The Benefits of Knitting for Mental Health

Knitting has long been a popular hobby, but recent research has revealed that it can also have a positive effect on mental health. Studies have shown that knitting can help to reduce anxiety and stress, as well as improve self-esteem and provide a sense of accomplishment. It can also be used to help people cope with depression and eating disorders. The repetitive and rhythmic movements of knitting can trigger the release of serotonin, the neurotransmitter associated with calm and well-being.

In addition, knitting in a group can help to facilitate conversation and improve social connections. Dr. Barry Jacobs of Princeton University conducted a study which found that animals that perform repetitive movements trigger a release of serotonin, the neurotransmitter associated with calm and well-being. This finding was echoed in an international survey which revealed a strong connection between fabric and feelings of calm and happiness.
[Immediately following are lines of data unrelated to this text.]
/-- R75: an URGENT or GAME bulletin enters a full queue where one gives way. -/
theorem offer_low_taken (full : s.link.queue.length = 16) (low : b.cls ≤ 1) (anew : entersAnew b s.link.queue)
    (high : ∃ e ∈ s.link.queue, e.onLine = false ∧ 2 ≤ e.bulletin.cls) :
    offerTaken b s = true ∧ (offer b s).link.queue.length = 16 ∧ (∃ e ∈ (offer b s).link.queue, e.bulletin = b) ∧
      (offer b s).control.flags = s.control.flags := by
  obtain ⟨rest, drop, gave⟩ := exists_evict high
  have entered : offerTo b s.link = enters b rest s.link.aside drop := by
    rw [offerTo_full anew full, offerFull_low low, gave]
  have shorter := evict_length gave
  refine ⟨by rw [offerTaken, entered]; rfl, ?_, ?_, ?_⟩
  · have kept := congrArg List.length (beginIfAtRest_keys
      { s.link with queue := (offerTo b s.link).queue, aside := (offerTo b s.link).aside })
    rw [offer_link]
    simp only [keys, List.length_map] at kept
    rw [kept, entered]
    change (place (freshEntry b) rest).length = 16
    rw [place_length]
    omega
  · rw [offer_link]
    refine mem_beginIfAtRest (e := freshEntry b) ?_
    rw [entered]
    exact (place_perm _ _).mem_iff.mpr List.mem_cons_self
  · rw [offer_eq, offerControl, entered]
    rfl

/-- R75, R77: it is refused where none does. -/
theorem offer_low_refused (full : s.link.queue.length = 16) (low : b.cls ≤ 1) (anew : entersAnew b s.link.queue)
    (all : ∀ e ∈ s.link.queue, e.onLine = false → e.bulletin.cls ≤ 1) :
    offerTaken b s = false ∧ (offer b s).control = { s.control with
      flags := { s.control.flags with transmit := true }
      counters := s.control.counters.set 2 (min 255 (s.control.counters.get 2 + 1)) } := by
  have refused : offerTo b s.link =
      { queue := s.link.queue, aside := s.link.aside, taken := false, drop := true, refused := true } := by
    rw [offerTo_full anew full, offerFull_low low, evict_none all]
  refine ⟨by rw [offerTaken, refused], ?_⟩
  rw [offer_eq, offerControl, refused]
  rfl

end

/-! ## O16 -/

/-- R72, R73: an offer to a queue with room. -/
theorem offerTo_with_room (b : Bulletin) (l : LinkCtl) (room : l.queue.length < 16) :
    (∀ m p, b = .collect m p → l.queue.any (TxEntry.isCollectOf m) = true →
      (offerTo b l).queue = l.queue ∧ (offerTo b l).taken = false) ∧
    ((∀ m p, b = .collect m p → l.queue.any (TxEntry.isCollectOf m) = false) →
      (∀ c, b = .census c → l.queue.any TxEntry.isCensus = false) →
      (offerTo b l).taken = true ∧ (offerTo b l).aside = l.aside ∧
      ∃ front back, (offerTo b l).queue = front ++ { bulletin := b, attempts := 0, onLine := false } :: back ∧
        l.queue = front ++ back ∧ (∀ e ∈ front, e.bulletin.cls ≤ b.cls) ∧
        ∀ e ∈ back.head?, b.cls < e.bulletin.cls) ∧
    (offerTo b l).drop = false ∧ (offerTo b l).refused = false := by
  refine ⟨fun m p is queued => ?_, fun collect census => ?_, offerTo_room_silent b room⟩
  · have refused : offerTo (.collect m p) l =
        { queue := l.queue, aside := l.aside, taken := false, drop := false, refused := false } := if_pos queued
    rw [is, refused]
    exact ⟨rfl, rfl⟩
  · rw [offerTo_room ⟨collect, census⟩ room]
    exact ⟨rfl, rfl, place_split (freshEntry b) l.queue⟩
In group therapy, experts suggest that knitting can facilitate conversation and improve self-esteem. In a study published in the Clinical Journal of Oncology Nursing, researchers gave lessons and knitting supplies to 38 women recovering from eating disorders. The participants reported that knitting helped to lessen the intensity of their fears, clear their minds, and provide them with a sense of pride and accomplishment. All participants in the study considered that the knitting had a positive impact on their recovery.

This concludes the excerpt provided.